4.3. Inlining

Inlining is the process of inserting code for a function at the point of call. Benefits:

  • Saves the overhead of a function call.

  • Allows the optimizer to optimize the function in the context of the surrounding code.

When an inline function is called, a copy of the C/C++ source code for the function is inserted at the point of the call. Inlining function expansion can speed up execution by eliminating function call overhead. This is particularly beneficial for very small functions that are called frequently or larger functions that are called very few times (once or twice). Function inlining involves a tradeoff between execution speed and code size, because the code is duplicated at each function call site.

Table 4.5 lists cycle counts for executing the function sequence in Listing 4.9 without and with inlining enabled.

foo1 calls foo2, which calls foo3 which in turn calls foo4. Using static enables the compiler to remove the function bodies after inlining. This reduces code size by removing the need to have more than one copy of the function.

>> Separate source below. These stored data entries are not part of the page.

-- ==== Sys2Proof/Machine/VecEngine.lean ====
section
/-! DEFINITION. The vector engine: bundles, control operations, issue and landing, the fast switch, and the VEC_ block
(R164 to R198). -/

namespace Sys2Proof.Machine

/-- The bank of a priority (R192). -/
def VecEngine.bk (v : VecEngine) (u : Bool) : VecBank := if u then v.bankU else v.bankN

/-- Change it. -/
def VecEngine.updBk (v : VecEngine) (u : Bool) (f : VecBank → VecBank) : VecEngine :=
  if u then { v with bankU := f v.bankU } else { v with bankN := f v.bankN }

/-- Register v`i` as bank `u` sees it (R192). -/
def VecEngine.vreg (v : VecEngine) (u : Bool) (i : Nat) : BitVec 1024 :=
  if i < 24 then v.v.getD i 0 else (v.bk u).v.getD (i - 24) 0

/-- Write it. -/
def VecEngine.setV (v : VecEngine) (u : Bool) (i : Nat) (x : BitVec 1024) : VecEngine :=
  if i < 24 then { v with v := lput v.v i x } else v.updBk u fun b => { b with v := lput b.v (i - 24) x }

/-- Accumulator a`i` as bank `u` sees it. -/
def VecEngine.areg (v : VecEngine) (u : Bool) (i : Nat) : BitVec 2304 :=
  if i < 2 then v.a.getD i 0 else (v.bk u).a.getD (i - 2) 0

/-- Write it. -/
def VecEngine.setA (v : VecEngine) (u : Bool) (i : Nat) (x : BitVec 2304) : VecEngine :=
  if i < 2 then { v with a := lput v.a i x } else v.updBk u fun b => { b with a := lput b.a (i - 2) x }

/-- `old` with the bits of `mask` taken from `val`. -/
def blend {n : Nat} (mask val old : BitVec n) : BitVec n := (val &&& mask) ||| (old &&& ~~~mask)

/-- The accumulator as the next accumulating operation chains from it (R184): the landed value, with the results still
in flight that were issued after it, in issue order. -/
def VecEngine.accNew (v : VecEngine) (u : Bool) (i : Nat) : BitVec 2304 :=
  let fl := v.flight.filter fun r => r.acc && decide (r.dst = i) && r.urgent == u && decide (r.seq > (v.bk u).accSeq.getD i 0)
  fl.foldl (fun x r => blend r.mask r.val x) (v.areg u i)

/-- Record the first case in VEC_ERR (R170, R172, R197), with source VEC_ERR of the tile's controller. -/
def vecErr (t bundle slot cause : Nat) (s : State) : State :=
  let x : Word := BitVec.ofNat 32 (bundle % 2048 + 2048 * (slot % 4) + 8192 * (cause % 2) + 2 ^ 31)
  let was := bit (s.tile t).vec.err 31
  let s1 := s.updVec t fun v => { v with err := if was then v.err else x, now := v.now.first x }
  if was then s1 else s1.tileSource t 5

/-- A case of R170. -/
def vecIllegal (t bundle slot : Nat) (s : State) : State :=
  vecErr t bundle slot 0 (s.updVec t fun v => { v with illegal := true, now := v.now.note 11 true })

/-! ### Landing (R171, R172) -/

/-- Two results go to one register. -/
def VecResult.same (a b : VecResult) : Bool := a.acc == b.acc && a.dst == b.dst && a.urgent == b.urgent

/-- One result lands. -/
def VecEngine.land (v : VecEngine) (r : VecResult) : VecEngine :=
  if r.acc then
    (v.setA r.urgent r.dst (blend r.mask r.val (v.areg r.urgent r.dst))).updBk r.urgent fun b =>
      { b with accSeq := upd b.accSeq r.dst (max r.seq) }
  else
    v.setV r.urgent r.dst
      (blend (r.mask.setWidth 1024) (r.val.setWidth 1024) (v.vreg r.urgent r.dst))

Table 4.5 Comparing code execution times for Flash vs. RAM

Description

Cycles on F28004x

With –opt_level=3. Inlining disabled using –auto_inline=0

58

With –opt_level=3 (Inlining is enabled by default at this optimization level). The reduction in cycles is due to the elimination of call instructions and additional optimization opportunities from inlining.

19

Listing 4.9 Function call sequence used to illustrate benefits of inlining
 1
 2
 3
 4
 5
 6
 7
 8
 9
10
11
12
13
14
15
16
17
18
19
float foo1(float f1, float f2)
{
    return f1 * f2 + foo2(f1, f2);
}

static float foo2(float f1, float f2)
{
    return f1 * 2.0f - foo3(f1, f2);
}

static float foo3(float f1, float f2)
{
    return f2 * 4.0f - foo4(f1, f2);
}

static float foo4(float f1, float f2)
{
    return f1 * (f2 - f1);
}

There are different approaches to controlling the scope of inlining to manage the execution speed - code size tradeoff.

  • If the project is compiled with --opt_level=3 (-O3) or higher.

    -O3 has the side effect of enabling inlining across all the files in the project and can result in a significant code size increase. Use --auto_inline=[size] with --opt_level=3 to place a limit on the size of the functions that are inlined. If required, inlining can be disabled at -O3 using --auto_inline=0 or -oi0. Refer to the TMS320C28x Optimizing C/C++ Compiler User’s Guide, Section 3.5, “Automatic Inline Expansion (–auto_inline Option)” for details.

  • If the project is compiled with --opt_level=1 or --opt_level=2

    Use static inline on specific functions that would benefit from being inlined into call sites.

  • To enforce inlining irrespective of optimization level, use either the attribute always_inline or the pragma FUNC_ALWAYS_INLINE.

Refer to the TMS320C28x Optimizing C/C++ Compiler User’s Guide, Section 2.11, “Using Inline Function Expansion” for details.